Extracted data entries
┄┄┄┄┄┄┄┄┄┄

-- ==== Sys2Proof/Certificates/Slice0/Obligations.lean ====
section
/-! DEFINITION. The statements for the provers. Each says what it states; OBLIGATIONS.json names the rules of the spec. -/

open Sys2Proof Sys2Proof.Machine Sys2Proof.Claims

/-! ### Integers, branches, memory (04) -/

/-- R63: the register operations but for division write their result to xd, whatever the operands, and change nothing else.
R64: division and remainder, row by row in the order of the table, and the identity that binds quotient and remainder
modulo 2^64.
R65, R66: the immediate operations.
R67, R68: LUI and PCREL write the sign-extended upper immediate, alone or added to pc; CLZ and POPC count bits. -/
def Obligations.IntegerOperations : Prop :=
  (∀ (s : State) (d a b : Reg),
  let x := s.reg a
  let y := s.reg b
  let n := y.toNat % 64
  Gives (.add d a b) s (Wrote s d (BitVec.ofNat 64 (x.toNat + y.toNat))) ∧
  Gives (.sub d a b) s (Wrote s d (BitVec.ofInt 64 (x.toNat - y.toNat))) ∧
  Gives (.mul d a b) s (Wrote s d (BitVec.ofNat 64 (x.toNat * y.toNat))) ∧
  Gives (.mulh d a b) s (Wrote s d ((x.signExtend 128 * y.signExtend 128).extractLsb' 64 64)) ∧
  Gives (.mulhu d a b) s (Wrote s d ((x.setWidth 128 * y.setWidth 128).extractLsb' 64 64)) ∧
  Gives (.and d a b) s (Wrote s d (x &&& y)) ∧
  Gives (.or d a b) s (Wrote s d (x ||| y)) ∧
  Gives (.xor d a b) s (Wrote s d (x ^^^ y)) ∧
  Gives (.shl d a b) s (Wrote s d (BitVec.ofNat 64 (x.toNat * 2 ^ n))) ∧
  Gives (.shr d a b) s (Wrote s d (BitVec.ofNat 64 (x.toNat / 2 ^ n))) ∧
  Gives (.sra d a b) s (Wrote s d (if x.getLsbD 63 then ~~~(~~~x >>> n) else x >>> n)) ∧
  Gives (.slt d a b) s (Wrote s d (one (x.toInt < y.toInt))) ∧
  Gives (.sltu d a b) s (Wrote s d (one (x.toNat < y.toNat))) ∧
  Gives (.min d a b) s (Wrote s d (if x.toInt ≤ y.toInt then x else y)) ∧
  Gives (.max d a b) s (Wrote s d (if x.toInt ≥ y.toInt then x else y))) ∧
  (∀ (s : State) (d a b : Reg),
  let x := s.reg a
  let y := s.reg b
  let low : Prop := x = 0x8000000000000000 ∧ y = 0xFFFFFFFFFFFFFFFF
  ∃ q r uq ur : Word,
    Gives (.div d a b) s (Wrote s d q) ∧ Gives (.rem d a b) s (Wrote s d r) ∧
    Gives (.divu d a b) s (Wrote s d uq) ∧ Gives (.remu d a b) s (Wrote s d ur) ∧
    (y = 0 → q = 0xFFFFFFFFFFFFFFFF ∧ r = x ∧ uq = 0xFFFFFFFFFFFFFFFF ∧ ur = x) ∧
    (y ≠ 0 → uq.toNat = x.toNat / y.toNat ∧ ur.toNat = x.toNat % y.toNat) ∧
    (low → q = 0x8000000000000000 ∧ r = 0) ∧
    (y ≠ 0 → ¬low → q.toInt = x.toInt.tdiv y.toInt ∧ r.toInt = x.toInt.tmod y.toInt) ∧
    x = q * y + r ∧ x = uq * y + ur) ∧
  (∀ (s : State) (d a : Reg) (i : BitVec 12) (n : BitVec 6),
  let x := s.reg a
  let k := signed i
  Gives (.addi d a i) s (Wrote s d (BitVec.ofInt 64 (x.toInt + i.toInt))) ∧
  Gives (.andi d a i) s (Wrote s d (x &&& k)) ∧
  Gives (.ori d a i) s (Wrote s d (x ||| k)) ∧
  Gives (.xori d a i) s (Wrote s d (x ^^^ k)) ∧
  Gives (.slti d a i) s (Wrote s d (one (x.toInt < i.toInt))) ∧
  Gives (.shli d a n) s (Wrote s d (BitVec.ofNat 64 (x.toNat * 2 ^ n.toNat))) ∧
  Gives (.shri d a n) s (Wrote s d (BitVec.ofNat 64 (x.toNat / 2 ^ n.toNat))) ∧
  Gives (.srai d a n) s (Wrote s d (if x.getLsbD 63 then ~~~(~~~x >>> n.toNat) else x >>> n.toNat))) ∧
  (∀ (s : State) (d a : Reg) (i : BitVec 20),
  let x := s.reg a
  Gives (.lui d i) s (Wrote s d (BitVec.ofInt 64 (i.toInt * 4096))) ∧
  Gives (.pcrel d i) s (Wrote s d (BitVec.ofInt 64 (s.me.pc.toNat + i.toInt * 4096))) ∧
  (∃ n : Nat, n ≤ 64 ∧ Gives (.clz d a) s (Wrote s d (BitVec.ofNat 64 n)) ∧
    x.toNat < 2 ^ (64 - n) ∧ (n < 64 → 2 ^ (63 - n) ≤ x.toNat)) ∧
  Gives (.popc d a) s (Wrote s d (BitVec.ofNat 64 (((List.range 64).map fun i => (x.getLsbD i).toNat).sum))))

/-- R69: a branch whose condition holds goes to its target where that lies in the virtual range and else traps 0x20; one
whose condition does not hold goes on, whatever its offset; no branch writes a register.
R70, R71: JAL and JALR link and jump; the target of JALR comes from the old base with bits [1:0] cleared; a target
outside the virtual range traps 0x20 and leaves xd unchanged. -/
def Obligations.BranchesAndJumps : Prop :=
  (∀ (s : State) (a b : Reg) (i : BitVec 14) (br : Reg → Reg → BitVec 14 → Instr) (c : Prop),
  let x := s.reg a
  let y := s.reg b
  let t := BitVec.ofInt 64 (s.me.pc.toNat + i.toInt * 4)
  s.me.legal = true →
  (br, c) ∈ ([(.beq, x = y), (.bne, x ≠ y), (.blt, x.toInt < y.toInt), (.bge, x.toInt ≥ y.toInt),
    (.bltu, x.toNat < y.toNat), (.bgeu, x.toNat ≥ y.toNat)] : List ((Reg → Reg → BitVec 14 → Instr) × Prop)) →
  (¬c → Gives (br a b i) s (WentTo s (s.me.pc + 4))) ∧
  (c → t.toNat < 2 ^ 52 → Gives (br a b i) s (WentTo s t)) ∧
  (c → 2 ^ 52 ≤ t.toNat → CanTrap s → Gives (br a b i) s (Trapped s 0x20 t))) ∧
  (∀ (s : State) (d a : Reg) (i : BitVec 20) (j : BitVec 12),
  let t := BitVec.ofInt 64 (s.me.pc.toNat + i.toInt * 4)
  let u := BitVec.ofInt 64 ((s.reg a).toInt + j.toInt)
  s.me.legal = true →
  (t.toNat < 2 ^ 52 → Gives (.jal d i) s (Linked s d (s.me.pc + 4) t)) ∧
  (u.toNat < 2 ^ 52 → Gives (.jalr d a j) s (Linked s d (s.me.pc + 4) (BitVec.ofNat 64 (u.toNat / 4 * 4)))) ∧
  (2 ^ 52 ≤ t.toNat → CanTrap s → Gives (.jal d i) s (Trapped s 0x20 t)) ∧
  (2 ^ 52 ≤ u.toNat → CanTrap s → Gives (.jalr d a j) s (Trapped s 0x20 u)))

/-- R72: a load whose address translates to storage that can be delivered writes the extended bytes to xd; it leaves memory
and everything else alone, but for the translations that the core's TLB takes up (R264).
R73: a store whose address translates to storage that takes it writes the low bytes of xs2 at the address that xs1 and
the offset give, and no other byte of memory. -/
def Obligations.LoadsAndStores : Prop :=
  (∀ (s s1 : State) (d a : Reg) (i : BitVec 12) (pas : List Nat) (ld : Reg → Reg → BitVec 12 → Instr)
    (n : Nat) (sx : Bool), (ld, n, sx) ∈ loads →
  s.span (address s a i) n .load = .ok pas s1 → s.undeliverables pas = none → isBlock pas = false →
  Gives (ld d a i) s (Loaded s d (loaded sx (s.bytesAt pas)))) ∧
  (∀ (s s1 : State) (a b : Reg) (i : BitVec 12) (pas : List Nat) (st : Reg → Reg → BitVec 12 → Instr)
    (n : Nat), (st, n) ∈ stores →
  s.span (address s a i) n .store = .ok pas s1 → s.storeRefused pas = none → s.unstorable pas = none →
  (∀ p ∈ pas, p < blockBase) →
  Gives (st a b i) s (Stored s pas (s.reg b).toNat))

/-- R22, R59, R263: a load or a store that runs over the end of the virtual range traps 0x20 with its address; one whose
walk fails traps with the walk's cause; a load of bytes that cannot be delivered traps with their cause, and a store that is
refused with 0x2C or 0xB4; none of them writes a register or a byte of memory. -/
def Obligations.AccessTraps : Prop := ∀ (s : State) (d a b : Reg) (i : BitVec 12), CanTrap s →
  let va := address s a i
  (∀ ld n sx, (ld, n, sx) ∈ loads →
    (2 ^ 52 < va.toNat + n → Gives (ld d a i) s (Trapped s 0x20 va)) ∧
    (∀ c v, va.toNat + n ≤ 2 ^ 52 → s.span va n .load = .trap c v → Gives (ld d a i) s (Trapped s c.toNat v)) ∧
    (∀ pas s1 c, s.span va n .load = .ok pas s1 → s.undeliverables pas = some c → Gives (ld d a i) s (Trapped s c.toNat va))) ∧
  (∀ st n, (st, n) ∈ stores →
    (2 ^ 52 < va.toNat + n → Gives (st a b i) s (Trapped s 0x20 va)) ∧
    (∀ c v, va.toNat + n ≤ 2 ^ 52 → s.span va n .store = .trap c v → Gives (st a b i) s (Trapped s c.toNat v)) ∧
    (∀ pas s1 c, s.span va n .store = .ok pas s1 → s.storeRefused pas = some c →
      (c = 0x2C ∨ c = 0xB4) ∧ Gives (st a b i) s (Trapped s c.toNat va)))
/-! ### CELL, CELL3 (04) -/

/-- R13, R76, R77: CELL and CELL3 write the lane that the firing gives, bits [63:40] zero; the integer opcodes wrap to 32 bits or
saturate by MOD; a code that is no compute-cell opcode traps 0xA3. -/
def Obligations.CellInstructions : Prop := ∀ (s : State) (d a b c : Reg) (op : BitVec 8),
  let x := intLane (s.reg a)
  let y := intLane (s.reg b)
  let z := intLane (s.reg c)
  let m := s.me.cmodMod
  let clamp : Int → Int := fun n => if modSat m then max (-2 ^ 31) (min n (2 ^ 31 - 1)) else n
  let lane : Reg → Lane := fun r => (s.reg r).setWidth 40
  (isCellCode op.toNat = true →
    Gives (.cell d a b op) s (Wrote s d ((cellEval op.toNat m (lane a) (lane b) 0).2.setWidth 64))) ∧
  (isCellCode s.me.cmodCop = true →
    Gives (.cell3 d a b c) s (Wrote s d ((cellEval s.me.cmodCop m (lane a) (lane b) (lane c)).2.setWidth 64))) ∧
  (isCellCode op.toNat = false → CanTrap s →
    Gives (.cell d a b op) s (Trapped s 0xA3 (BitVec.ofNat 64 ((encodeNat (.cell d a b op)).getD 0)))) ∧
  (isCellCode s.me.cmodCop = false → CanTrap s →
    Gives (.cell3 d a b c) s (Trapped s 0xA3 (BitVec.ofNat 64 ((encodeNat (.cell3 d a b c)).getD 0)))) ∧
  Gives (.cell d a b 0x10) s (Wrote s d (intWord (clamp (x + y)))) ∧
  Gives (.cell d a b 0x11) s (Wrote s d (intWord (clamp (x - y)))) ∧
  Gives (.cell d a b 0x12) s (Wrote s d (intWord (clamp (x * y)))) ∧
  Gives (.cell d a b 0x1A) s (Wrote s d (intWord (min x y))) ∧
  Gives (.cell d a b 0x1B) s (Wrote s d (intWord (max x y))) ∧
  (s.me.cmodCop = 0x13 → Gives (.cell3 d a b c) s (Wrote s d (intWord (clamp (x * y + z)))))

/-! ### Ordering, atomics, messages, barriers (13, 23) -/

/-- R323: FENCE goes on, whatever its scope; from then on no fetch of the core sees a word that its stores have replaced.
R324: AMO on an aligned word of storage that can be read and takes a store, sent over networks that lose nothing, reads and
writes it in one step; xd gets the old value sign-extended. -/
def Obligations.FencesAndAtomics : Prop :=
  (∀ (s : State) (scope : BitVec 3),
  Gives (.fence scope) s fun t =>
    t.me = { s.me with istale := [], pc := s.me.pc + 4 } ∧ OnlyMe s t ∧
    ∀ k now, t.fetchChoice k now = (now, t)) ∧
  (∀ (s s1 : State) (d a b : Reg) (o : BitVec 3) (z : BitVec 1) (scope : BitVec 3) (pas : List Nat),
  let n := if z = 1 then 8 else 4
  let va := s.reg a
  let word : Word → BitVec (8 * n) := fun w => w.setWidth (8 * n)
  let old : BitVec (8 * n) := BitVec.ofNat (8 * n) (leNat (s.bytesAt pas))
  o.toNat ≤ 6 → va.toNat + n ≤ 2 ^ 52 → va.toNat % n = 0 →
  s.span va n .store = .ok pas s1 → s.storeRefused pas = none → s.undeliverables pas = none →
  (∀ p ∈ pas, p < blockBase) → s.losses.headD .no = .no →
  (∀ r ∈ s.replies, ¬(r.src = s.cur.val ∧ r.id = s.me.atomId)) →
  Gives (.amo d a b o z scope) s
    (Swapped s pas d (old.signExtend 64) (atomicNew o old (word (s.reg b)) (word (s.reg d))).toNat))

/-- R322, R324: AMO traps 0x20 past the end of the range, then 0x28 for a misaligned address, then as its translation does,
then 0x2C or 0xB4; a send that the networks lose leaves the core waiting for the reply.
R322: a copy of an atomic that reaches its target is applied where the target keeps no reply to it, and else only answered
with the reply kept; either way the source's register is written and the core goes on, once.
R322: an unanswered atomic is sent again only after 65,536 cycles, with the same id and at most eight times; then its core
takes 0x2B with the address, and no register is written. -/
def Obligations.AtomicDelivery : Prop :=
  (∀ (s : State) (d a b : Reg) (o : BitVec 3) (z : BitVec 1) (scope : BitVec 3),
  let n := if z = 1 then 8 else 4
  let va := s.reg a
  let i := Instr.amo d a b o z scope
  CanTrap s →
  (2 ^ 52 < va.toNat + n → Gives i s (Trapped s 0x20 va)) ∧
  (va.toNat + n ≤ 2 ^ 52 → va.toNat % n ≠ 0 → Gives i s (Trapped s 0x28 va)) ∧
  (∀ c v, va.toNat + n ≤ 2 ^ 52 → va.toNat % n = 0 → s.span va n .store = .trap c v → Gives i s (Trapped s c.toNat v)) ∧
  (∀ pas s1 c, va.toNat + n ≤ 2 ^ 52 → va.toNat % n = 0 → s.span va n .store = .ok pas s1 → s.storeRefused pas = some c →
    Gives i s (Trapped s c.toNat va)) ∧
  (∀ pas s1 r, va.toNat + n ≤ 2 ^ 52 → va.toNat % n = 0 → s.span va n .store = .ok pas s1 → s.storeRefused pas = none →
    s.undeliverables pas = none → s.losses = .request :: r →
    Gives i s fun t => t.me.wait = .atomic s.me.atomId ∧ t.me.pc = s.me.pc ∧ t.losses = r ∧
      (∀ x, t.reg x = s.reg x) ∧ (∀ k, t.byteAt k = s.byteAt k) ∧
      ∃ at1, t.atoms = at1 :: s.atoms ∧ at1.src = s.cur.val ∧ at1.id = s.me.atomId ∧ at1.sends = 1 ∧ at1.addr = va)) ∧
  (∀ (s : State) (src : CoreIx) (id : BitVec 16) (at1 : Atomic),
  s.atomic src.val id = some at1 →
  (∀ r, s.replies.find? (fun r => r.target = at1.target && r.src = at1.src && r.id = at1.id) = some r →
    Gives (.atomicReceive src.val id) s fun t =>
      t.mem = s.mem ∧ t.replies = s.replies ∧ t.atomic src.val id = none ∧ (∀ c, c ≠ src → t.core c = s.core c) ∧
      Released (s.core src) at1.rd (if at1.wide then BitVec.ofNat 64 r.old.toNat else (r.old.setWidth 32).signExtend 64) (t.core src)) ∧
  (s.replies.find? (fun r => r.target = at1.target && r.src = at1.src && r.id = at1.id) = none → isBlock at1.pas = false →
    let n := if at1.wide then 64 else 32
    let old : BitVec n := BitVec.ofNat n (leNat (s.bytesAt at1.pas))
    Gives (.atomicReceive src.val id) s fun t =>
      Released (s.core src) at1.rd (old.signExtend 64) (t.core src) ∧ t.atomic src.val id = none ∧
      (∀ k, k ∉ at1.pas.map s.key → t.byteAt k = s.byteAt k) ∧
      ∃ r, r ∈ t.replies ∧ r.target = at1.target ∧ r.src = at1.src ∧ r.id = at1.id ∧ r.old.toNat = leNat (s.bytesAt at1.pas) % 2 ^ 64)) ∧
  (∀ (s : State) (src : CoreIx) (id : BitVec 16) (at1 : Atomic),
  s.atomic src.val id = some at1 →
  (s.cycle < at1.since + 65536 → exec (.atomicResend src.val id) s = .next s) ∧
  (at1.since + 65536 ≤ s.cycle → at1.sends < 8 → ∀ r, s.losses = .request :: r →
    Gives (.atomicResend src.val id) s fun t =>
      t.atomic src.val id = some { at1 with sends := at1.sends + 1, since := s.cycle } ∧ t.cores = s.cores ∧ t.mem = s.mem ∧
      t.losses = r) ∧
  (at1.since + 65536 ≤ s.cycle → 8 ≤ at1.sends → (s.core src).legal = true → (s.core src).status.getLsbD 4 = false →
    Gives (.atomicResend src.val id) s fun t =>
      (t.core src).tcause = 0x2B ∧ (t.core src).tval = at1.addr ∧ (t.core src).epc = (s.core src).pc ∧
      (t.core src).pc = low52 (s.core src).tvec ∧ (t.core src).status = entryStatus (s.core src) ∧ (t.core src).wait = .none ∧
      (t.core src).x = (s.core src).x ∧ t.mem = s.mem ∧ t.atomic src.val id = none ∧ ∀ c, c ≠ src → t.core c = s.core c))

┄┄┄┄┄┄┄┄┄┄

What you have to do
Only lines containing the word "Linked" should appear in the answer, and every such line from the records above must be there.

Exercise response
  (t.toNat < 2 ^ 52 → Gives (.jal d i) s (Linked s d (s.me.pc + 4) t)) ∧
  (u.toNat < 2 ^ 52 → Gives (.jalr d a j) s (Linked s d (s.me.pc + 4) (BitVec.ofNat 64 (u.toNat / 4 * 4)))) ∧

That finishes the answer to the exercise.